Segelmanöver


Zwei Arten Manöver kommen auf Rahseglern wie der MIR regelmäßig vor: die Wende und die Halse.

Beides ist auf einem Rahsegler eine komplizierte Angelegenheit und bedürfen sowohl gründlicher Vorbereitung als auch einer eingespielten Crew - vor allem die Wende, die hier zuerst beschrieben wird. Wir sehen uns das Manöver einmal aus der Sicht des kommandierenden Offiziers, also von der Brücke aus, an. Dazu wird hier zunächst  einmal eine geplante Wende beschrieben, wie sie z.B. dann vorkommt, wenn das Schiff gegen den Wind kreuzt und dabei auf den anderen Bug gehen soll. Die Rahsegler (Linienschiffe, Fregatten, Sloops und Briggs), also auch die MIR, konnten ihre Rahen um 35° in gedachter Mittschiffslinie drehen. Daraus folgte, daß dem Schiff nur 62,5% der Wasserfläche für seine Segelmanöver zur Verfügung stand. Weniger als 67,5° konnte nicht gesegelt werden. Wenn ein Schiff zu stark anluvte, fing das Liek langsam an zu flattern und danach killte das ganze Segel.

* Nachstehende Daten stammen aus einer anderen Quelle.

-- ==== Sys2Proof/Machine/ObjTable.lean ====
section
/-! DEFINITION. The object dictionary as data: one row per object of the object tables of spec/ (R87, R132, R182,
R234, R265, R308, R340, R373, R398, R437, R471, R496, R514, R554, R573, R598, R636, R668, R693), in the tables' order.
A row gives index, subindex, type (R517), access (R518) with the least role that may write or command it, the number of
rows of a table object (0: no rows), the default and the range.  A default the table leaves open ("—") is 0, a DESIGN
CHOICE (assumption 4); "Manifest" and "Manufacture" defaults are opaque bytes of Config (assumption 5). -/

namespace Sys2Proof.Machine

/-- Objects of R554, part 0 of the 0x10xx range. -/
def objects10_0 : List ObjRow :=
  [⟨0x1000, 0x01, .octets, .ro, 0, .zeros 16, .size 16⟩,
   ⟨0x1000, 0x02, .string, .ro, 0, .oct [], .chars 0 32⟩,
   ⟨0x1000, 0x03, .u8, .ro, 0, .n 0x10, .any⟩,
   ⟨0x1000, 0x04, .string, .ro, 0, .oct [0x4F,0x4D,0x41,0x56,0x45,0x4E], .chars 0 32⟩,
   ⟨0x1000, 0x05, .u16, .ro, 0, .n 0x100, .any⟩,
   ⟨0x1001, 0x01, .u8, .ro, 0, .n 0, .any⟩,
   ⟨0x1001, 0x02, .u8, .ro, 0, .n 0, .any⟩,
   ⟨0x1001, 0x03, .u8, .ro, 0, .n 0, .any⟩,
   ⟨0x1010, 0x00, .octets, .ro, 0, .zeros 1024, .size 1024⟩,
   ⟨0x1030, 0x01, .cmd, .cmd 3, 0, .n 0, .any⟩]

/-- All objects of the 0x10xx range. -/
def objects10 : List ObjRow := objects10_0

/-- Objects of R554, part 0 of the 0x11xx range. -/
def objects11_0 : List ObjRow :=
  [⟨0x1100, 0x01, .bool, .rws 3, 0, .n 1, .iv [(0,1)]⟩,
   ⟨0x1100, 0x02, .u16, .rws 3, 0, .n 41640, .iv [(1024,65535)]⟩,
   ⟨0x1100, 0x03, .u8, .rws 3, 0, .n 16, .iv [(1,16)]⟩,
   ⟨0x1100, 0x04, .u16, .rws 3, 0, .n 300, .iv [(10,3600)]⟩,
   ⟨0x1100, 0x05, .u8, .rws 3, 0, .n 3, .iv [(1,3)]⟩,
   ⟨0x1100, 0x06, .bool, .rws 3, 2, .n 0, .iv [(0,1)]⟩,
   ⟨0x1100, 0x07, .u8, .rws 3, 2, .n 0, .iv [(0,1)]⟩,
   ⟨0x1100, 0x09, .u16, .rws 3, 2, .base 0x6C0, .iv [(1,2047)]⟩,
   ⟨0x1100, 0x0A, .u16, .rws 3, 2, .base 0x6C8, .iv [(1,2047)]⟩,
   ⟨0x1100, 0x0B, .u16, .rws 3, 2, .n 0, .any⟩,
   ⟨0x1101, 0x01, .octets, .rws 4, 64, .zeros 48, .size 48⟩,
   ⟨0x1101, 0x02, .u8, .rws 4, 64, .n 0, .iv [(1,4)]⟩,
   ⟨0x1101, 0x03, .string, .rws 4, 64, .oct [], .chars 0 32⟩,
   ⟨0x1101, 0x04, .octets, .rws 4, 0, .zeros 48, .size 48⟩,
   ⟨0x1102, 0x01, .u32, .rws 3, 0, .n 0, .any⟩,
   ⟨0x1102, 0x02, .u8, .rws 3, 0, .n 24, .iv [(1,30)]⟩,
   ⟨0x1102, 0x03, .u32, .rws 3, 0, .n 0, .any⟩,
   ⟨0x1102, 0x04, .octets, .rws 3, 0, .zeros 16, .size 16⟩,
   ⟨0x1102, 0x05, .u8, .rws 3, 0, .n 64, .iv [(1,127)]⟩,
   ⟨0x1110, 0x01, .u8, .ro, 17, .n 0, .any⟩,
   ⟨0x1110, 0x02, .u8, .ro, 17, .n 0, .any⟩,
   ⟨0x1110, 0x03, .octets, .ro, 17, .oct [], .any⟩,
   ⟨0x1110, 0x04, .t96, .ro, 17, .n 0, .any⟩,
   ⟨0x1110, 0x05, .u32, .ro, 17, .n 0, .any⟩,
   ⟨0x1120, 0x01, .u64, .ro, 0, .n 0, .any⟩,
   ⟨0x1120, 0x02, .u32, .ro, 0, .n 0, .any⟩,
   ⟨0x1120, 0x03, .u32, .ro, 0, .n 0, .any⟩,
   ⟨0x1120, 0x04, .u32, .ro, 0, .n 0, .any⟩,
   ⟨0x1120, 0x05, .u32, .ro, 0, .n 0, .any⟩,
   ⟨0x1120, 0x06, .u32, .ro, 0, .n 0, .any⟩]

/-- Objects of R554, part 1 of the 0x11xx range. -/
def objects11_1 : List ObjRow :=
  [⟨0x1120, 0x07, .u32, .ro, 0, .n 0, .any⟩,
   ⟨0x1120, 0x08, .u32, .ro, 0, .n 0, .any⟩,
   ⟨0x1130, 0x01, .cmd, .cmd 3, 17, .n 0, .any⟩]

/-- All objects of the 0x11xx range. -/
def objects11 : List ObjRow := objects11_0 ++ objects11_1

/-- Objects of R554, part 0 of the 0x12xx range. -/
def objects12_0 : List ObjRow :=
  [⟨0x1200, 0x01, .u32, .rws 3, 0, .n 0, .any⟩,
   ⟨0x1200, 0x02, .u32, .ro, 0, .n 0, .any⟩,
   ⟨0x1200, 0x03, .octets, .ro, 0, .zeros 48, .size 48⟩,
   ⟨0x1200, 0x04, .octets, .ro, 0, .zeros 48, .size 48⟩,
   ⟨0x1200, 0x05, .u32, .ro, 0, .n 0, .any⟩,
   ⟨0x1200, 0x06, .u8, .ro, 0, .n 0, .any⟩,
   ⟨0x1200, 0x07, .t96, .ro, 0, .n 0, .any⟩,
   ⟨0x1200, 0x08, .t96, .ro, 0, .n 0, .any⟩,
   ⟨0x1201, 0x01, .cmd, .cmd 3, 0, .n 0, .any⟩,
   ⟨0x1201, 0x02, .octets, .cmd 3, 0, .oct [], .size 20⟩,
   ⟨0x1201, 0x03, .cmd, .cmd 3, 0, .n 0, .any⟩,
   ⟨0x1201, 0x04, .cmd, .cmd 3, 0, .n 0, .any⟩,
   ⟨0x1202, 0x01, .u8, .ro, 0, .n 0, .any⟩,
   ⟨0x1202, 0x02, .u32, .ro, 0, .n 0, .any⟩,
   ⟨0x1202, 0x03, .t96, .ro, 0, .n 0, .any⟩,
   ⟨0x1202, 0x04, .octets, .ro, 64, .zeros 16, .size 16⟩,
   ⟨0x1210, 0x01, .u32, .ro, 0, .n 0, .any⟩,
   ⟨0x1210, 0x02, .u32, .ro, 0, .n 0, .any⟩,
   ⟨0x1210, 0x03, .u32, .ro, 0, .n 0, .any⟩]

/-- All objects of the 0x12xx range. -/
def objects12 : List ObjRow := objects12_0

/-- Objects of R87, part 0 of the 0x20xx range. -/
def objects20_0 : List ObjRow :=
  [⟨0x2000, 0x01, .t96, .ro, 0, .n 0, .any⟩,
   ⟨0x2000, 0x02, .bool, .ro, 0, .n 0, .any⟩,
   ⟨0x2000, 0x03, .u8, .ro, 0, .n 0, .any⟩,
   ⟨0x2000, 0x04, .u64, .ro, 0, .n 0, .any⟩,
   ⟨0x2000, 0x05, .u8, .ro, 0, .n 0, .any⟩,
   ⟨0x2000, 0x06, .u8, .ro, 0, .n 0, .any⟩,
   ⟨0x2000, 0x07, .u32, .ro, 0, .n 0, .any⟩,
   ⟨0x2000, 0x08, .i32, .ro, 0, .n 0, .any⟩,
   ⟨0x2000, 0x09, .i32, .ro, 0, .n 0, .any⟩,
   ⟨0x2000, 0x0A, .i32, .ro, 0, .n 0, .any⟩,
   ⟨0x2000, 0x0B, .i64, .ro, 0, .n 0, .any⟩,
   ⟨0x2001, 0x01, .u8, .rws 3, 0, .n 1, .iv [(0,3)]⟩,
   ⟨0x2001, 0x02, .u8, .rws 3, 0, .n 3, .iv [(0,3)]⟩,
   ⟨0x2001, 0x03, .u8, .rws 3, 0, .n 2, .iv [(0,3)]⟩,
   ⟨0x2001, 0x04, .u8, .rws 3, 0, .n 0, .iv [(0,3)]⟩,
   ⟨0x2001, 0x05, .bool, .rws 3, 0, .n 1, .iv [(0,1)]⟩,
   ⟨0x2001, 0x06, .u16, .rws 3, 0, .n 2000, .iv [(0,60000)]⟩,
   ⟨0x2001, 0x07, .u32, .rws 3, 0, .n 10000, .iv [(1000,600000)]⟩,
   ⟨0x2001, 0x08, .u16, .rws 3, 0, .n 120, .iv [(0,3600)]⟩,
   ⟨0x2001, 0x09, .u16, .rws 3, 0, .n 50, .iv [(1,1000)]⟩,
   ⟨0x2001, 0x0A, .u32, .rws 3, 0, .n 10, .iv [(0,200000)]⟩,
   ⟨0x2001, 0x0B, .u32, .rws 3, 0, .n 1, .iv [(0,10000)]⟩,
   ⟨0x2001, 0x0C, .u32, .rws 3, 0, .n 1000, .iv [(10,10000000)]⟩,
   ⟨0x2001, 0x0D, .u32, .rws 3, 0, .n 10000, .iv [(1,1000000)]⟩,
   ⟨0x2001, 0x0E, .i32, .rws 3, 0, .n 37, .iv [(0,255)]⟩,
   ⟨0x2001, 0x0F, .octets, .rws 3, 0, .zeros 13, .size 13⟩,
   ⟨0x2002, 0x01, .bool, .rws 3, 0, .n 1, .iv [(0,1)]⟩,
   ⟨0x2002, 0x02, .u8, .rws 3, 0, .n 0, .iv [(0,1)]⟩,
   ⟨0x2002, 0x03, .u8, .rws 3, 0, .n 0, .iv [(0,0), (1,1), (2,2)]⟩,
   ⟨0x2002, 0x04, .u8, .rws 3, 0, .n 0, .iv [(0,127)]⟩,
   ⟨0x2002, 0x05, .u8, .rws 3, 0, .n 128, .iv [(0,255)]⟩]

/-- Objects of R87, part 1 of the 0x20xx range. -/
def objects20_1 : List ObjRow :=
  [⟨0x2002, 0x06, .u8, .rws 3, 0, .n 128, .iv [(0,255)]⟩,
   ⟨0x2002, 0x07, .u8, .rws 3, 0, .n 0, .iv [(0,0), (1,1)]⟩,
   ⟨0x2002, 0x08, .u8, .rws 3, 0, .n 0x30, .iv [(0,63)]⟩,
   ⟨0x2002, 0x09, .u16, .rws 3, 0, .n 0, .any⟩,
   ⟨0x2003, 0x01, .octets, .ro, 0, .zeros 10, .size 10⟩,
   ⟨0x2003, 0x02, .octets, .ro, 0, .zeros 8, .size 8⟩,
   ⟨0x2003, 0x03, .i64, .ro, 0, .n 0, .any⟩,
   ⟨0x2003, 0x04, .i64, .ro, 0, .n 0, .any⟩,
   ⟨0x2003, 0x05, .u64, .ro, 0, .n 0, .any⟩,
   ⟨0x2004, 0x01, .bool, .rws 3, 0, .n 0, .iv [(0,1)]⟩,
   ⟨0x2004, 0x02, .bool, .rws 3, 0, .n 0, .iv [(0,1)]⟩,
   ⟨0x2004, 0x03, .bool, .rws 3, 0, .n 1, .iv [(0,1)]⟩,
   ⟨0x2004, 0x04, .u8, .rws 3, 0, .n 0, .iv [(0,0), (1,1)]⟩,
   ⟨0x2004, 0x05, .i32, .rws 3, 0, .n 0, .any⟩,
   ⟨0x2004, 0x06, .i32, .rws 3, 0, .n 0, .any⟩,
   ⟨0x2005, 0x01, .cmd, .cmd 3, 0, .n 0, .any⟩,
   ⟨0x2005, 0x02, .t96, .cmd 3, 0, .n 0, .any⟩,
   ⟨0x2006, 0x01, .i32, .rws 3, 8, .n 0, .any⟩,
   ⟨0x2006, 0x02, .i32, .rws 3, 8, .n 0, .any⟩,
   ⟨0x2006, 0x03, .i32, .rws 3, 8, .n 0, .any⟩,
   ⟨0x2008, 0x01, .u8, .rws 3, 4, .n 0, .iv [(0,0), (1,1), (2,2), (3,3)]⟩,
   ⟨0x2009, 0x01, .t96, .ro, 4, .n 0, .any⟩,
   ⟨0x2009, 0x02, .u32, .ro, 4, .n 0, .any⟩,
   ⟨0x2010, 0x01, .u8, .rws 3, 0, .n 50, .iv [(50,50), (60,60)]⟩,
   ⟨0x2010, 0x02, .u8, .rws 3, 0, .n 0, .iv [(0,0), (1,1)]⟩,
   ⟨0x2010, 0x03, .u8, .rws 3, 0, .n 0, .iv [(0,3)]⟩,
   ⟨0x2010, 0x04, .u32, .rws 3, 0, .n 0, .iv [(0,5242879)]⟩,
   ⟨0x2010, 0x05, .u8, .rws 3, 0, .n 4, .iv [(0,6)]⟩,
   ⟨0x2010, 0x06, .f32, .rws 3, 0, .n 0x3E4CCCCD, .fiv 0x3D4CCCCD 0x3F666666⟩,
   ⟨0x2010, 0x07, .u16, .rws 3, 0, .n 100, .iv [(20,2000)]⟩]

/-- Objects of R87, part 2 of the 0x20xx range. -/
def objects20_2 : List ObjRow :=
  [⟨0x2010, 0x08, .u16, .rws 3, 0, .n 1000, .iv [(100,60000)]⟩,
   ⟨0x2010, 0x09, .f32, .rws 3, 0, .n 0x3F000000, .fiv 0x3D4CCCCD 0x40000000⟩,
   ⟨0x2011, 0x01, .gat, .ro, 0, .n 0, .any⟩,
   ⟨0x2011, 0x02, .u8, .ro, 0, .n 0, .any⟩,
   ⟨0x2011, 0x03, .f32, .ro, 0, .n 0, .any⟩,
   ⟨0x2011, 0x04, .f32, .ro, 0, .n 0, .any⟩,
   ⟨0x2011, 0x05, .u32, .ro, 0, .n 0, .any⟩,
   ⟨0x2020, 0x01, .u8, .rw 2, 4, .n 0, .iv [(0,4)]⟩,
   ⟨0x2020, 0x03, .t96, .rw 2, 4, .n 0, .any⟩,
   ⟨0x2020, 0x04, .gat, .rw 2, 4, .n 0, .any⟩,
   ⟨0x2020, 0x05, .t96, .rw 2, 4, .n 0x1000000000000, .any⟩,
   ⟨0x2020, 0x06, .gat, .rw 2, 4, .n 0x100000000, .any⟩,
   ⟨0x2020, 0x07, .u32, .rw 2, 4, .n 1000, .iv [(1,1000000000)]⟩,
   ⟨0x2020, 0x08, .u8, .rw 2, 4, .n 0, .iv [(0,0), (1,1)]⟩,
   ⟨0x2020, 0x09, .u32, .rw 2, 4, .n 0, .any⟩,
   ⟨0x2020, 0x0A, .bool, .rw 2, 4, .n 0, .iv [(0,1)]⟩,
   ⟨0x2020, 0x0B, .u8, .ro, 4, .n 0, .any⟩,
   ⟨0x2030, 0x01, .u32, .ro, 0, .n 0, .any⟩,
   ⟨0x2030, 0x02, .u32, .ro, 0, .n 0, .any⟩,
   ⟨0x2030, 0x03, .u32, .ro, 0, .n 0, .any⟩,
   ⟨0x2030, 0x04, .u32, .ro, 0, .n 0, .any⟩,
   ⟨0x2030, 0x05, .u32, .ro, 0, .n 0, .any⟩,
   ⟨0x2030, 0x06, .u32, .ro, 0, .n 0, .any⟩,
   ⟨0x2030, 0x07, .u32, .ro, 0, .n 0, .any⟩,
   ⟨0x2030, 0x08, .u32, .ro, 0, .n 0, .any⟩,
   ⟨0x2030, 0x09, .u32, .ro, 0, .n 0, .any⟩]

/-- All objects of the 0x20xx range. -/
def objects20 : List ObjRow := objects20_0 ++ objects20_1 ++ objects20_2

/-- Objects of R132, part 0 of the 0x21xx range. -/
def objects21_0 : List ObjRow :=
  [⟨0x2100, 0x01, .bool, .rws 3, 8, .n 1, .iv [(0,1)]⟩,
   ⟨0x2100, 0x02, .u8, .rws 3, 8, .list [1,1,1,1,2,2,1,1], .iv [(0,3)]⟩,
   ⟨0x2100, 0x03, .u8, .rws 3, 8, .n 3, .iv [(0,0), (1,1), (2,2)]⟩,
   ⟨0x2100, 0x04, .bool, .rws 3, 8, .list [0,0,0,0,1,1,0,0], .iv [(0,1)]⟩,
   ⟨0x2100, 0x05, .u16, .rws 3, 8, .n 1522, .any⟩,
   ⟨0x2100, 0x06, .bool, .rws 3, 8, .n 1, .iv [(0,1)]⟩,
   ⟨0x2100, 0x07, .u16, .rws 3, 8, .n 256, .step 64 9216 64⟩,
   ⟨0x2100, 0x08, .u32, .rws 3, 8, .n 1000, .iv [(10,1000000)]⟩,
   ⟨0x2100, 0x09, .octets, .rws 3, 8, .mac, .size 6⟩,
   ⟨0x2101, 0x01, .u8, .rws 3, 3, .n 1, .iv [(0,2)]⟩,
   ⟨0x2101, 0x02, .u16, .rws 3, 3, .n 400, .iv [(10,10000)]⟩,
   ⟨0x2101, 0x03, .u16, .rws 3, 3, .n 60, .iv [(1,3600)]⟩,
   ⟨0x2101, 0x04, .u16, .rws 3, 3, .n 2000, .iv [(100,60000)]⟩,
   ⟨0x2101, 0x05, .u8, .rws 3, 3, .n 0x0, .iv [(0,255)]⟩,
   ⟨0x2102, 0x01, .bool, .rws 3, 8, .n 0, .iv [(0,1)]⟩,
   ⟨0x2102, 0x02, .u8, .rws 3, 8, .n 0, .iv [(0,0), (1,1)]⟩,
   ⟨0x2102, 0x03, .t96, .rws 3, 8, .n 0, .any⟩,
   ⟨0x2102, 0x04, .gat, .rws 3, 8, .n 0, .any⟩,
   ⟨0x2102, 0x05, .u32, .rws 3, 8, .n 1000000, .iv [(10000,1000000000)]⟩,
   ⟨0x2102, 0x06, .u32, .rws 3, 8, .n 1048576, .iv [(16384,4294967295)]⟩,
   ⟨0x2102, 0x07, .u16, .rws 3, 8, .n 1, .iv [(1,256)]⟩,
   ⟨0x2103, 0x01, .u8, .rws 3, 2048, .n 0xFF, .iv [(0,255)]⟩,
   ⟨0x2103, 0x02, .u32, .rws 3, 2048, .n 1000000, .any⟩,
   ⟨0x2104, 0x01, .u8, .rws 3, 128, .cycle [7,7,7,6,6,5,2,1,0,0,0,0,0,0,0,0], .iv [(0,7)]⟩,
   ⟨0x2104, 0x02, .u8, .rws 3, 128, .n 0, .iv [(0,0), (1,1), (2,2)]⟩,
   ⟨0x2104, 0x03, .u16, .rws 3, 128, .n 1, .iv [(1,4094)]⟩,
   ⟨0x2104, 0x04, .u8, .rws 3, 128, .n 0, .iv [(0,7)]⟩,
   ⟨0x2105, 0x01, .u16, .rws 3, 128, .n 0, .iv [(0,4094)]⟩,
   ⟨0x2106, 0x01, .octets, .rws 3, 8192, .zeros 6, .size 6⟩,
   ⟨0x2110, 0x01, .u8, .ro, 8, .n 0, .any⟩]

/-- Objects of R132, part 1 of the 0x21xx range. -/
def objects21_1 : List ObjRow :=
  [⟨0x2110, 0x02, .u8, .ro, 8, .n 0, .any⟩,
   ⟨0x2110, 0x03, .u16, .ro, 8, .n 0, .any⟩,
   ⟨0x2110, 0x04, .u8, .ro, 8, .n 0, .any⟩,
   ⟨0x2110, 0x05, .u16, .ro, 8, .n 0, .any⟩,
   ⟨0x2110, 0x06, .u32, .ro, 8, .n 0, .any⟩,
   ⟨0x2110, 0x07, .bool, .ro, 8, .n 0, .any⟩,
   ⟨0x2111, 0x01, .u8, .ro, 3, .n 0, .any⟩,
   ⟨0x2111, 0x02, .u16, .ro, 3, .n 0, .any⟩,
   ⟨0x2111, 0x03, .u16, .ro, 3, .n 0, .any⟩,
   ⟨0x2120, 0x01, .u64, .ro, 8, .n 0, .any⟩,
   ⟨0x2120, 0x02, .u64, .ro, 8, .n 0, .any⟩,
   ⟨0x2120, 0x03, .u32, .ro, 8, .n 0, .any⟩,
   ⟨0x2120, 0x04, .u32, .ro, 8, .n 0, .any⟩,
   ⟨0x2120, 0x05, .u32, .ro, 8, .n 0, .any⟩,
   ⟨0x2120, 0x06, .u32, .ro, 8, .n 0, .any⟩,
   ⟨0x2120, 0x07, .u32, .ro, 8, .n 0, .any⟩,
   ⟨0x2120, 0x08, .u32, .ro, 8, .n 0, .any⟩,
   ⟨0x2120, 0x09, .u32, .ro, 8, .n 0, .any⟩,
   ⟨0x2120, 0x0A, .u32, .ro, 8, .n 0, .any⟩,
   ⟨0x2120, 0x0B, .u32, .ro, 8, .n 0, .any⟩,
   ⟨0x2120, 0x0C, .u64, .ro, 8, .n 0, .any⟩,
   ⟨0x2120, 0x0D, .u64, .ro, 8, .n 0, .any⟩,
   ⟨0x2120, 0x0E, .u64, .ro, 8, .n 0, .any⟩,
   ⟨0x2120, 0x0F, .u32, .ro, 8, .n 0, .any⟩,
   ⟨0x2120, 0x10, .u32, .ro, 8, .n 0, .any⟩,
   ⟨0x2120, 0x11, .u32, .ro, 8, .n 0, .any⟩,
   ⟨0x2120, 0x12, .u32, .ro, 8, .n 0, .any⟩,
   ⟨0x2120, 0x13, .u32, .ro, 8, .n 0, .any⟩,
   ⟨0x2120, 0x14, .u32, .ro, 8, .n 0, .any⟩,
   ⟨0x2120, 0x15, .u32, .ro, 8, .n 0, .any⟩]

/-- Objects of R132, part 2 of the 0x21xx range. -/
def objects21_2 : List ObjRow :=
  [⟨0x2121, 0x01, .u64, .ro, 3, .n 0, .any⟩,
   ⟨0x2121, 0x02, .u32, .ro, 3, .n 0, .any⟩,
   ⟨0x2121, 0x03, .u32, .ro, 3, .n 0, .any⟩,
   ⟨0x2121, 0x04, .u64, .ro, 3, .n 0, .any⟩,
   ⟨0x2121, 0x05, .u64, .ro, 3, .n 0, .any⟩,
   ⟨0x2121, 0x06, .u32, .ro, 3, .n 0, .any⟩,
   ⟨0x2130, 0x01, .cmd, .cmd 2, 0, .n 0, .any⟩]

Meistens kommen solche Wenden nicht "aus heiterem Himmel", sondern werden angekündigt. So haben sich Kapitän und Steuermann darüber abgestimmt, wie lange ein bestimmter Kurs gehalten werden soll, z.B. bis eine bestimmte Position erreicht ist, eine bestimmte Landmarke in Sicht kommt oder auch zu einer bestimmten Uhrzeit - wie beispielsweise zum Wachwechsel, wenn sowieso schon ein Grossteil der Crew an Deck anwesend sein wird. Üblicherweise wird dann eine Durchsage gemacht, dass z.B. um 20.00 Uhr eine Wende mit "all hands" anberaumt ist. Wir gehen hier einmal davon aus, dass wir die Wende nach geografischen Gesichtspunkten planen. Dazu überprüft der Wachoffizier regelmäßig die Position und leitet je mehr er sich der vereinbarten Wendemarke nähert, verschiedene Dinge ein. Kurz vorher wird dann auch - sofern er nicht von alleine schon erschienen ist - der Kapitän geweckt, damit er das Manöver selber leiten kann. Die Wende kann schon so 30 Minuten dauern, eine Halse noch etwas länger.

1. VORBEREITUNGEN

Noch bevor die Deckscrew oder gar die Freiwache überhaupt mitbekommt, dass ein Manöver gefahren werden soll, müssen von der Brücke her Vorbereitungen getroffen werden.

2. DIE WENDE

In der Regel geschieht auf der MIR ein Kurswechsel durch eine Wende, denn es ist eine genügend große Crew vorhanden und MIR ist ein ausgesprochen handliches Schiff, das Ruder und Segeln selbst bei starken Winden noch willig folgt.  Bei der Wende geht das Schiff mit dem Bug "durch den Wind". Man sagt dazu auch "über den Stag gehen". Mit einer eingespielten Crew und ohne besondere Vorkommnisse dauert die Wende etwa 1/2 Stunde.

3. DIE HALSE

Bestimmte Witterungsverhältnisse (nur mäßiger Wind oder aber Sturm), sowie eine reduzierte Crew in der Vorsaison, wenn keine Kadetten an Bord sind oder nachts, wenn man (weil keine Regatta ist) nicht die Freiwache wecken will, sondern nur mit einer Wache das Manöver fahren will, oder eine untrainierte Crew (viele neue Trainees), können dazu führen, dass sich die Schiffsführung entschließt, eine Halse zu fahren. Dieses Manöver ist leichter zu segeln, dauert aber länger und das Schiff verliert dabei an Raum, da es quasi eine Schleife fährt. Das wesentliche Merkmal der Halse ist, dass hierbei nicht das Vortopp durch den Wind geht, sondern das Schiff "vor dem Wind" dreht.

4. NACHBEREITUNGEN

Nachdem das Schiff nun auf dem neuen Kurs ist, gibt es noch einiges zu tun, bevor alle wieder zu ihren Routinen zurückkehren können und die Freiwache entlassen wird.